Receptive Field Block Net for Accurate and Fast Object Detection
简介
本文在SSD基础上提出了RFB Module,利用神经科学的先验知识来解释这种效果提升。本质上是设计一种新的结构来提升感受野,并表明了人类视网膜的感受野有一个特点,离视线中心越远,其感受野是越大的,越靠近视线中间,感受野越小。基于此,本文提出的RFB Module就是来模拟人类这种视觉特点的。
RFB Module
结构如下图所示。
为什么要用空洞卷积呢?
首先要提高感受野,直观的想法就是要么加深层数,要么使用更大的卷积核,要么就是卷积之前使用pooling。加深层数网络参数就会变多,没法完成轻量级的任务;更大的卷积核一样参数也会变多;pooling虽然不会增加参数,但是会使信息损失,不利于后面层的信息传递。所以作者这里很自然的想到用空洞卷积,既不增加参数量,又能够提高感受野。
为什么要用这种多分支结构呢?
这是为了捕捉不同感受野的信息,如前面提到的,人类视野的特点就是距视野中心距离不同感受野不同,所以使用多分支结构,每个分支捕捉一种感受野,最后通过concat来融合感受野信息,就能达到模拟人类视觉的效果了。作者这里也给了一张图来说明。
为什么要提出两种版本的RFB呢?
左边的结构是原始的RFB,右边的结构相比RFB把3×3的conv变成了两个1×3和3×1的分支,一是减少了参数量,二是增加了更小的感受野,这样也是在模拟人类视觉系统,捕捉更小的感受野。
网络结构
整体网络结构如下所示,很好理解。
前面就是vgg19,然后从中间的层分出6个预测分支,比较好理解没啥记的。
代码复现
import torch
import torch.nn as nn
import torch.nn.functional as F
from torchsummary import summary
class RFBModule(nn.Module):
def __init__(self,out,stride = 1):
super(RFBModule,self).__init__()
self.s1 = nn.Sequential(
nn.Conv2d(out,out,kernel_size = 1),
nn.Conv2d(out,out,kernel_size=3,dilation = 1,padding = 1,stride = stride)
)
self.s2 = nn.Sequential(
nn.Conv2d(out,out,kernel_size =1),
nn.Conv2d(out,out,kernel_size=3,padding = 1),
nn.Conv2d(out,out,kernel_size=3,dilation = 3,padding = 3,stride = stride)
)
self.s3 = nn.Sequential(
nn.Conv2d(out,out,kernel_size =1),
nn.Conv2d(out,out,kernel_size = 5,padding =2),
nn.Conv2d(out,out,kernel_size=3,dilation=5,padding = 5,stride = stride)
)
self.shortcut = nn.Conv2d(out,out,kernel_size = 1,stride = stride)

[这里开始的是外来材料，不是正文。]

-- ==== Sys2Proof/Machine/Sequencer.lean ====
section
/-! DEFINITION. The sequencer step (R290): fetch, decode, execute, only while RUNNING. -/

namespace Sys2Proof.Machine

/-- Steps 2 to 6 of R290 on a fetched word: ILLEGAL_COMMAND where it decodes to nothing (R306). -/
def runWord (w : Word) (s : State) : Result :=
  match decode w with
  | none => raise .illegalCommand s
  | some i => exec i s

/-- The sequencer's turn (R290, R38): nothing unless RUNNING; FETCH_RANGE at pc ≥ CMSIZE (R307); else the command at CM[pc]. -/
def sequencerTurn (s : State) : Result :=
  if s.seq ≠ .running then .next s
  else if Config.cmSize ≤ s.pc.toNat then raise .fetchRange s
  else runWord (s.cmWord s.pc.toNat) s

/-- One agent's turn (R6, R81, R340). -/
def takeTurn (t : Turn) (s : State) : Result :=
  match t with
  | .sequencer => sequencerTurn s
  | .hostRead addr => .next (s.hostRead addr)
  | .hostWrite addr data => .next (s.hostWrite addr data)
  | .powerOn => .next s.powerOn

end Sys2Proof.Machine
end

self.conv1x1 = nn.Conv2d(out*3,out,kernel_size =1)
def forward(self,x):
s1 = self.s1(x)
s2 = self.s2(x)
s3 = self.s3(x)
#print(s1.size(),s2.size(),s3.size())
mix = torch.cat([s1,s2,s3],dim = 1)
mix = self.conv1x1(mix)
shortcut = self.shortcut(x)
return mix + shortcut
class RFBsModule(nn.Module):
def __init__(self,out,stride = 1):
super(RFBsModule,self).__init__()
self.s1 = nn.Sequential(
nn.Conv2d(out,out,kernel_size = 1),
nn.Conv2d(out,out,kernel_size=3,dilation = 1,padding = 1,stride = stride)
)
self.s2 = nn.Sequential(
nn.Conv2d(out,out,kernel_size =1),
nn.Conv2d(out,out,kernel_size=(1,3),padding = (0,1)),
nn.Conv2d(out,out,kernel_size=3,dilation = 3,padding = 3,stride = stride)
)
self.s3 = nn.Sequential(
nn.Conv2d(out,out,kernel_size =1),
nn.Conv2d(out,out,kernel_size = (3,1),padding =(1,0)),
nn.Conv2d(out,out,kernel_size=3,dilation=3,padding = 3,stride = stride)
)
self.s4 = nn.Sequential(
nn.Conv2d(out,out,kernel_size =1),
nn.Conv2d(out,out,kernel_size=3),
nn.Conv2d(out,out,kernel_size = 3,dilation = 5,stride = stride,padding = 6)
)
self.shortcut = nn.Conv2d(out,out,kernel_size = 1,stride = stride)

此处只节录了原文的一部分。